The reason I have this question is that I often make mistakes that I forgot to specify a value to a struct's field, then the compiler is fine, but the zero value causes bugs.
Here is an example. Say I have a type Foo defined like this in a package:
package types
type Foo struct {
RequiredField1 string
RequiredField2 string
}
It is exposed and has 2 fields that I'd like both of them to be specified when the Foo struct is created.
Then I can import and use it in my main function like this:
package main
import (
"github.com/foo/bar/types"
)
func main() {
f := &Foo{
RequiredField1: "fff",
}
fmt.Printf("f.RequiredField2: %v", f.RequiredField2)
}
This causes a bug because I forgot to specify RequiredField2 which is required. And I often make this kind of bugs :p
Now, in order to leverage the compile and prevent this mistake, I made a constructor function for Foo and asks for the required values.

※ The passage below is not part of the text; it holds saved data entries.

-- ==== Sys2Proof/Laws/Memory.lean ====
section
/-! SUPPORT. Memory: a read after a write gives what was written, a write leaves every other byte alone, and every operation
on memory keeps its canonical form. -/

namespace Sys2Proof.Machine

variable (s : State)

@[simp] theorem State.wrByte_rdByte_same (k : Nat) (b : Byte) : (s.wrByte k b).rdByte k = b := by
  simp [State.wrByte, State.rdByte]

theorem State.wrByte_rdByte_ne {k j : Nat} (b : Byte) (h : j ≠ k) : (s.wrByte k b).rdByte j = s.rdByte j := by
  simp [State.wrByte, State.rdByte, SMap.get_put_ne _ _ _ _ h]

/-- A write leaves every byte outside it alone. -/
theorem State.wrBytes_rdByte_ne (bs : List Byte) : ∀ (s : State) (k : Nat) {j : Nat}, (j < k ∨ k + bs.length ≤ j) →
    (s.wrBytes k bs).rdByte j = s.rdByte j := by
  induction bs with
  | nil => intro s k j _; rfl
  | cons b bs ih =>
    intro s k j h
    simp only [List.length_cons] at h
    rw [State.wrBytes, ih _ _ (by omega), State.wrByte_rdByte_ne _ _ (by omega)]

theorem State.wrBytes_rdByte_at (bs : List Byte) : ∀ (s : State) (k i : Nat) (h : i < bs.length),
    (s.wrBytes k bs).rdByte (k + i) = bs[i] := by
  induction bs with
  | nil => intro s k i h; simp at h
  | cons b bs ih =>
    intro s k i h
    cases i with
    | zero =>
      rw [State.wrBytes, State.wrBytes_rdByte_ne _ _ _ (by omega)]
      simp
    | succ i =>
      have := ih (s.wrByte k b) (k + 1) i (by simpa using h)
      rw [show k + (i + 1) = k + 1 + i by omega, State.wrBytes, this]
      rfl

@[simp] theorem State.rdBytes_length (n : Nat) : ∀ (s : State) (k : Nat), (s.rdBytes k n).length = n := by
  induction n with
  | zero => intro s k; rfl
  | succ n ih => intro s k; simp [State.rdBytes, ih]

theorem State.rdBytes_getElem (n : Nat) : ∀ (s : State) (k i : Nat) (h : i < (s.rdBytes k n).length),
    (s.rdBytes k n)[i] = s.rdByte (k + i) := by
  induction n with
  | zero => intro s k i h; simp at h
  | succ n ih =>
    intro s k i h
    cases i with
    | zero => simp [State.rdBytes]
    | succ i =>
      simp only [State.rdBytes, List.getElem_cons_succ, ih]
      rw [show k + 1 + i = k + (i + 1) by omega]

/-- Bytes just written read back. -/
theorem State.wrBytes_rdBytes (bs : List Byte) (s : State) (k : Nat) : (s.wrBytes k bs).rdBytes k bs.length = bs := by
  apply List.ext_getElem (by simp)
  intro i h1 h2
  rw [State.rdBytes_getElem, State.wrBytes_rdByte_at bs s k i h2]

theorem State.rdBytes_congr {s t : State} {n k : Nat} (h : ∀ i < n, t.rdByte (k + i) = s.rdByte (k + i)) :
    t.rdBytes k n = s.rdBytes k n := by
  apply List.ext_getElem (by simp)
  intro i h1 h2
  rw [State.rdBytes_getElem, State.rdBytes_getElem, h i (by simpa using h1)]

/-! ### A write of bytes changes memory only -/

theorem State.wrBytes_only (bs : List Byte) : ∀ (s : State) (k : Nat),
    s.wrBytes k bs = s.withMem (s.wrBytes k bs).mem := by
  induction bs with
  | nil => intro s k; exact Eq.trans rfl rfl
  | cons b bs ih =>
    intro s k
    rw [State.wrBytes, ih]
    exact Eq.trans rfl rfl

@[simp] theorem State.wrBytes_reg (s : State) (k : Nat) (bs : List Byte) (a : Nat) : (s.wrBytes k bs).reg a = s.reg a := by
  rw [State.wrBytes_only, State.withMem_reg]

@[simp] theorem State.wrBytes_ctx (s : State) (k : Nat) (bs : List Byte) (j : Nat) : (s.wrBytes k bs).ctx j = s.ctx j := by
  rw [State.wrBytes_only, State.withMem_ctx_]

@[simp] theorem State.wrBytes_mctx (s : State) (k : Nat) (bs : List Byte) (j : Nat) : (s.wrBytes k bs).mctx j = s.mctx j := by
  rw [State.wrBytes_only, State.withMem_mctx_]

/-! ### Canonical form -/

theorem SMap.above_filter {α : Type} (p : Nat × α → Bool) {m : SMap α} {k : Nat} (h : SMap.above k m = true) :
    SMap.above k (m.filter p) = true := by
  induction m with
  | nil => rfl
  | cons q m ih =>
    obtain ⟨i, v⟩ := q
    simp only [SMap.above, Bool.and_eq_true, decide_eq_true_eq] at h
    by_cases hp : p (i, v) = true
    · simp [hp, SMap.above, h.1, ih h.2]
    · simp [hp, ih h.2]

theorem SMap.wf_filter {α : Type} [DecidableEq α] {d : Nat → α} (p : Nat × α → Bool) {m : SMap α}
    (h : SMap.wf d m = true) : SMap.wf d (m.filter p) = true := by
  induction m with
  | nil => rfl
  | cons q m ih =>
    obtain ⟨i, v⟩ := q
    simp only [SMap.wf, Bool.and_eq_true, decide_eq_true_eq] at h
    by_cases hp : p (i, v) = true
    · simp [hp, SMap.wf, h.1.2, ih h.2, SMap.above_filter p h.1.1]
    · simp [hp, ih h.2]

theorem Memory.wf_wrByte {s : State} (h : Memory.wf s.mem = true) (k : Nat) (b : Byte) :
    Memory.wf (s.wrByte k b).mem = true := by
  rw [State.wrByte, State.withMem_mem]
  exact SMap.wf_put (d := fun _ => unlisted) h k b

theorem Memory.wf_wrBytes (bs : List Byte) : ∀ {s : State}, Memory.wf s.mem = true → ∀ k,
    Memory.wf (s.wrBytes k bs).mem = true := by
  induction bs with
  | nil => intro s h k; exact h
  | cons b bs ih => intro s h k; exact ih (Memory.wf_wrByte h k b) (k + 1)

theorem Memory.wf_wrNat {s : State} (h : Memory.wf s.mem = true) (k n v : Nat) : Memory.wf (s.wrNat k n v).mem = true :=
  Memory.wf_wrBytes _ h k

theorem Memory.wf_zeroRange {s : State} (h : Memory.wf s.mem = true) (lo hi : Nat) :
    Memory.wf (s.zeroRange lo hi).mem = true := by
  rw [State.zeroRange, State.withMem_mem]
  exact SMap.wf_filter _ h

theorem Memory.wf_zeroSlice {s : State} (h : Memory.wf s.mem = true) (site k : Nat) :
    Memory.wf (s.zeroSlice site k).mem = true := by
  simp only [State.zeroSlice, State.withMem_mem, State.withGpoison_mem]
  exact SMap.wf_filter _ h

/-- Memory after reset is in canonical form. -/
theorem Memory.wf_reset : Memory.wf State.reset.mem = true := by decide

end Sys2Proof.Machine
end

func NewFoo(field1 string, field2 string) *Foo {
return &Foo{Field1: field1, Field2: field2}
}
So that if I forgot to pass field2, the compiler won't compile my code:
func main() {
f := NewFoo("foo")
fmt.Printf("f.Field2: %v", f.Field2)
}
The build will fail:
./prog.go:18:13: not enough arguments in call to NewFoo
have (string)
want (string, string)
Now the question is: how to stop the foreign callers (callers from other namespaces) from calling the default constructor of Foo, that is &Foo, and force them to use the NewFoo?
If I can, then I'm safe since NewFoo is the only way to create the Foo type and the compiler helps me ensure all fields are present when calling it.

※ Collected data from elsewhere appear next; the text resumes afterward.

/-- The premises of `ArbitrationAndMoves` hold together. -/
theorem witness_ArbitrationAndMoves_moves : (
    let s := fl [(R.GAL_STATUS_STATE 2, 3), (R.GAL_STATUS_STATE 3, 1)] (pair.setCtx (ctxKey 2 4 9) Ctx.init)
    let u := fl [(R.TRM_MOVE_SRC_COL, 2), (R.TRM_MOVE_DST_COL, 3), (R.TRM_MOVE_GO, 1)] s
    let v := u.reg R.TRM_MOVE
    let b := fl [(R.GAL_STATUS_STATE 2, 2)] s
    let m := (s.withTst { s.tst with moveOn := some (2, 3) }).wrNat (galKey 2 0x100) 4 7
    lands s .bedrock R.TRM_MOVE v && getBits v 63 1 == 1 && isGallerySite 2 && isGallerySite 3 &&
      s.fld (R.GAL_STATUS_STATE 2) == 3 && s.siteQuiet 2 && s.fld (R.GAL_STATUS_STATE 3) == 1 && s.chamberOf 2 == some 3 &&
      s.chamberOf 3 == some 3 && s.tst.moveOn == none && lands b .bedrock R.TRM_MOVE v &&
      b.fld (R.GAL_STATUS_STATE 2) != 3 && m.tst.moveOn == some (2, 3) && SMap.wf resetOf m.csr && Memory.wf m.mem &&
      m.fld (R.FR_CHAMBER_STATE 3) == 1 && (m.fr.chs.get 3 ChSt.init).startAt == 0 : Bool) = true := by decide +kernel

/-! ### Chapters 20 and 21 -/

/-- The premises of `CareOfFirmware` hold together. The third restart; an echo of a sound record on a site that is free; a
chamber whose hold is over; a replay that has run its drips. -/
theorem witness_CareOfFirmware : (
    let s := live
    let v := (s.reg R.FR_CTRL) ||| 0x100
    let now := max s.now (s.fr.kickAt + 1000000 * s.fld R.FR_CTRL_FW_WDOG_MS)
    let w := s.withFr { s.fr with restarts := [s.now, s.now] }
    let r : List Byte := ([2 ^ 63 + 2 ^ 40 + 2 ^ 20, 0, 0, 0, 5, 6, 2 ^ 63 + 8 * 2 ^ 19] ++
      List.replicate 9 0).flatMap (leBytes 8)
    let img := leBytes 8 (9 + 256 + 2 ^ 16) ++ leBytes 8 (100 + 512 * 2 ^ 32) ++ List.replicate 48 0 ++ r ++
      List.replicate 320 0
    let e := fl [(R.GAL_STATUS_STATE 9, 1), (R.FR_ECHO_IMG_ADDR, 0x20000)] (rt5.svcWrite 0x20000 img)
    let u := fl [(R.FR_ECHO_SITE_COL, 9), (R.FR_ECHO_CHAMBER, 3), (R.FR_ECHO_GO, 1)] e
    let g := u.reg R.FR_ECHO
    let h := fl [(R.FR_CHAMBER_STATE 3, 1)] (s.withFr { s.fr with chs := [(3, { ChSt.init with held := some 7 })] })
    let d := fl [(R.DRIP_NUMBER_NUMBER, 7)] (s.withFr { s.fr with echo := some ⟨9, 3, true, 7, false, 0⟩ })
    lands s .flowstone R.FR_CTRL v && getBits v 8 1 == 1 && 10 ≤ getBits v 0 8 && s.svcUp && s.fr.restarts == [] &&
      (w.fr.restarts.filter (fun t => decide (now < t + 600000000000))).length == 2 && w.mode == .normal &&
      w.pwr.removal == 0 && w.mayAct 4 && w.boot.mcrs == [] && lands e .flowstone R.FR_ECHO g && getBits g 63 1 == 1 &&
      isGallerySite 9 && e.chamberOf 9 == none && e.fld (R.GAL_STATUS_STATE 9) == 1 && e.tst.moveOn == none &&
      decide (e.fr.echo = none) && u.echoRec.isSome && lands (fl [(R.GAL_STATUS_STATE 9, 3)] e) .flowstone R.FR_ECHO g &&
      (h.fr.chs.get 3 ChSt.init).held == some 7 && h.fld (R.FR_CHAMBER_STATE 3) == 1 && d.fr.echo.any (fun x => x.loaded &&
      !x.seen && decide (x.endDrip ≤ d.dripNo)) : Bool) = true := by decide +kernel

/-- The premises of `PowerCare` hold together. The average above 1,500 W; 100 degrees and 94; a trip to REFUGE; a
comparator; a trip and a leak that clear. -/
theorem witness_PowerCare : (
    let s := live.withPwr { live.pwr with acc := [160000000, 150000001] }
    let q := fl [(R.LNT_TRIP_VALID 12, 0)] live
    let i : Inputs := ⟨[33000, 1, 2500, 0, 2000, 3000, 100, 100, 100, 100, 100, 100, 100, 100, 100, 65535], 40, false⟩
    let t := fl [(R.LNT_TRIP_VALID 23, 1), (R.LNT_TRIP_SRC 23, 2), (R.LNT_TRIP_THRESH 23, 10), (R.LNT_TRIP_ACTION 23, 4),
      (R.LNT_CH_VALUE 2, 99)] live
    let c := fl [(R.LNT_STATUS_ACTIVE, 2 ^ 23)] (live.withPwr { live.pwr with safe := [(23, 51)] })
    let k (r : Nat) : State := fl [(R.LNT_STATUS_LEAK_LATCH,
      1)] (live.withPwr { live.pwr with hist := [(5, [r, r, 3000])] })
    150000000 < sumN s.pwr.acc / s.pwr.acc.length && decide (15 < 16 ∧ 100 ≤ 100 ∧ 94 < 95) && q.mode == .normal &&
      i.raw.length == 16 && (List.range 24).all (fun e => q.fld (R.LNT_TRIP_VALID e) != 1 ||
      !(q.sampleIn i).lampCounts.tripCond e) && t.fld (R.LNT_TRIP_VALID 23) == 1 && t.tripCond 23 &&
      decide (t.tripPersist 23 ≤ t.pwr.persist.get 23 0 + 1) && bitN (t.fld R.LNT_STATUS_ACTIVE) 23 == 0 &&
      t.fld (R.LNT_TRIP_ACTION 23) == 4 && t.mode == .normal && t.mayAct 2 && t.pwr.removal == 0 &&
      c.pwr.safe.get 23 0 == 50 + 1 && bitN (c.fld R.LNT_STATUS_ACTIVE) 23 == 1 && lands (k 2001) .bedrock R.LNT_CLR 1 &&
      getBits 1 0 1 == 1 && 2000 < median (((k 2001).rawHist 5).take 3) && lands (k 2000) .bedrock R.LNT_CLR 1 &&
      median (((k 2000).rawHist 5).take 3) ≤ 2000 : Bool) = true := by decide +kernel

/-- The premises of `WakeAndRemoval` hold together. A lease at its last drip and one before. -/
theorem witness_WakeAndRemoval : (
    let z := live.withMode .standby
    let v := (live.reg R.PWR_CTRL) ||| 1
    let q := live.withMode .quiesce
    let d := q.withPwr { q.pwr with removal := 3 }
    let l := fl [(R.FR_LEASE_STATE, 1), (R.FR_LEASE_EXPIRY, 5), (R.DRIP_NUMBER_NUMBER, 5)] task
    let m := fl [(R.FR_LEASE_EXPIRY, 6)] l
    let frame (m : Nat) : Bool := (List.range 64).any (fun i => (List.range 448).any (fun x => m == mstr (mstrSite x) i &&
      (blockAt (mstrSite x)).any (fun b => b == (.MSTR, mstrSite x))))
    z.mode == .standby && z.pwr.removal == 0 && !z.pwr.removeArmed && !z.tripActive && live.pwr.removal == 0 &&
      live.mode == .normal && lands live .bedrock R.PWR_CTRL v && getBits v 0 1 == 1 &&
      getBits v 16 11 == live.fld R.PWR_CTRL_CAP && q.mode == .quiesce && d.mode == .quiesce && d.pwr.removal == 3 &&
      l.fld R.FR_LEASE_STATE == 1 && l.fld R.FR_LEASE_EXPIRY == l.dripNo && l.mode == .normal && l.mayAct 3 &&
      l.masters.all frame && m.dripNo < m.fld R.FR_LEASE_EXPIRY : Bool) = true := by decide +kernel

/-! ### The whole machine -/

/-- `InvStep` speaks of a state from which a step is taken: a command that has an effect. -/
theorem witness_InvStep : (let s := task.pushFront (.mstrFreeze .bedrock (mstrSite 2) 49 0x10)
    SMap.wf resetOf s.csr && Memory.wf s.mem && s.pending.length == 1 && lands task .bedrock (R.MSTR_CTRL (mstrSite 2) 49) 0x10 :
    Bool) = true := by decide +kernel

You can avoid this problem by making Foo type unexported.
You can make an interface that is Exported and has all the methods that Foo type performs.
Example:-
type Foo interface{
DoSomething()
}
type foo struct{
RequiredField1 string
RequiredField2 string
}
func NewFoo(requiredField1 string,requiredField2 string)*foo{
return &foo{
RequiredField1:requiredField1,
RequiredField2:requiredField2,
}
}
func (f *foo)DoSomething(){
// your implementation
}
In this way all the caller will be able to access it but cannot create foo without NewFoo function.

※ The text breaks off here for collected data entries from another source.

-- ==== Sys2Proof/Machine/LinkQueries.lean ====
section
/-! DEFINITION. The scan link: PLAN, LINE, BAND and unknown queries, and the end of an answer (chapter 6, R201). -/

namespace Sys2Proof.Machine

/-- A query of the code arrives: taken whole when the interface is IDLE, with the answer it forms fixed; refused when it is
ANSWERING, and a LINK_BUSY answer for its code is then owed (R133, R134). While RESET_N is low no query is taken (R202). -/
def State.query (s : State) (code : Byte) (form : State → Answer) : State :=
  if s.resetLow then s
  else
    match s.link with
    | .idle => { s with link := .answering (form s) [] }
    | .answering a owed => { s with link := .answering a (owed ++ [code]) }

/-- The codes of the three queries (R201). -/
def planCode : Byte := 0x01#8

/-- The code of LINE (R201). -/
def lineCode : Byte := 0x02#8

/-- The code of BAND (R201). -/
def bandCode : Byte := 0x03#8

/-- The answer to PLAN (R135). -/
def State.planAnswer (s : State) : Answer :=
  match s.front with
  | none => .noPlan planCode
  | some p => .plan p.epoch p.status p.bands.length p.width p.height

/-- The answer to a band query that names the band of the index: the band, or RANGE where there is none (R136, R137). -/
def Plan.bandAnswer (p : Plan) (code : Byte) (i : Nat) : Answer :=
  match p.bands[i]? with
  | some b => .band code p.epoch i b
  | none => .range code

/-- The index of the band that contains a line; past the last band where none does (R136). -/
def Plan.bandIndex (p : Plan) (y : Nat) : Nat := p.bands.findIdx (fun b => decide (b.y0 ≤ y) && decide (y < b.y1))

/-- The answer to LINE: NO_PLAN is decided first, then RANGE at or above the plan's H (R136). -/
def State.lineAnswer (s : State) (y : Nat) : Answer :=
  match s.front with
  | none => .noPlan lineCode
  | some p => if p.height ≤ y then .range lineCode else p.bandAnswer lineCode (p.bandIndex y)

/-- The answer to BAND (R137). -/
def State.bandQueryAnswer (s : State) (i : Nat) : Answer :=
  match s.front with
  | none => .noPlan bandCode
  | some p => p.bandAnswer bandCode i

/-- The answer has been sent with every LINK_BUSY answer owed after it, and the interface is IDLE (R133). -/
def State.answerSent (s : State) : State := { s with link := .idle }

/-- A PLAN query (R135). -/
def execPlanQuery (s : State) : Result := .next (s.query planCode State.planAnswer)

/-- A LINE query (R136). -/
def execLineQuery (y : Word16) (s : State) : Result := .next (s.query lineCode (fun t => t.lineAnswer y.toNat))

/-- A BAND query (R137). -/
def execBandQuery (index : Byte) (s : State) : Result := .next (s.query bandCode (fun t => t.bandQueryAnswer index.toNat))

/-- A query of any other code is answered RANGE, plan or no plan (R201). A code of the three is no unknown query (DESIGN
CHOICE, log 1, safe). -/
def execUnknownQuery (code : Byte) (s : State) : Result :=
  .next
    (if code = planCode ∨ code = lineCode ∨ code = bandCode then s else s.query code (fun _ => .range code))

/-- The last byte of the answer and of the LINK_BUSY answers owed has been sent (R133). -/
def execAnswerSent (s : State) : Result := .next s.answerSent

end Sys2Proof.Machine
end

How to hide the default type constructor in golang?
You cannot for an exported type.
Get used to it, it is not a problem in real life.
(For unexported types, just provide a func NewUnexportedType(...) unexportedType. )
it's helpful to arrange when designing your data structures that the zero value of each type can be used without further initialization.
we often need to change the type definition, like adding more fields
That is why you should make the zero value for struct fields significant. The behavior is by design. For example, it is used to maintain the Go 1 compatibility guarantee.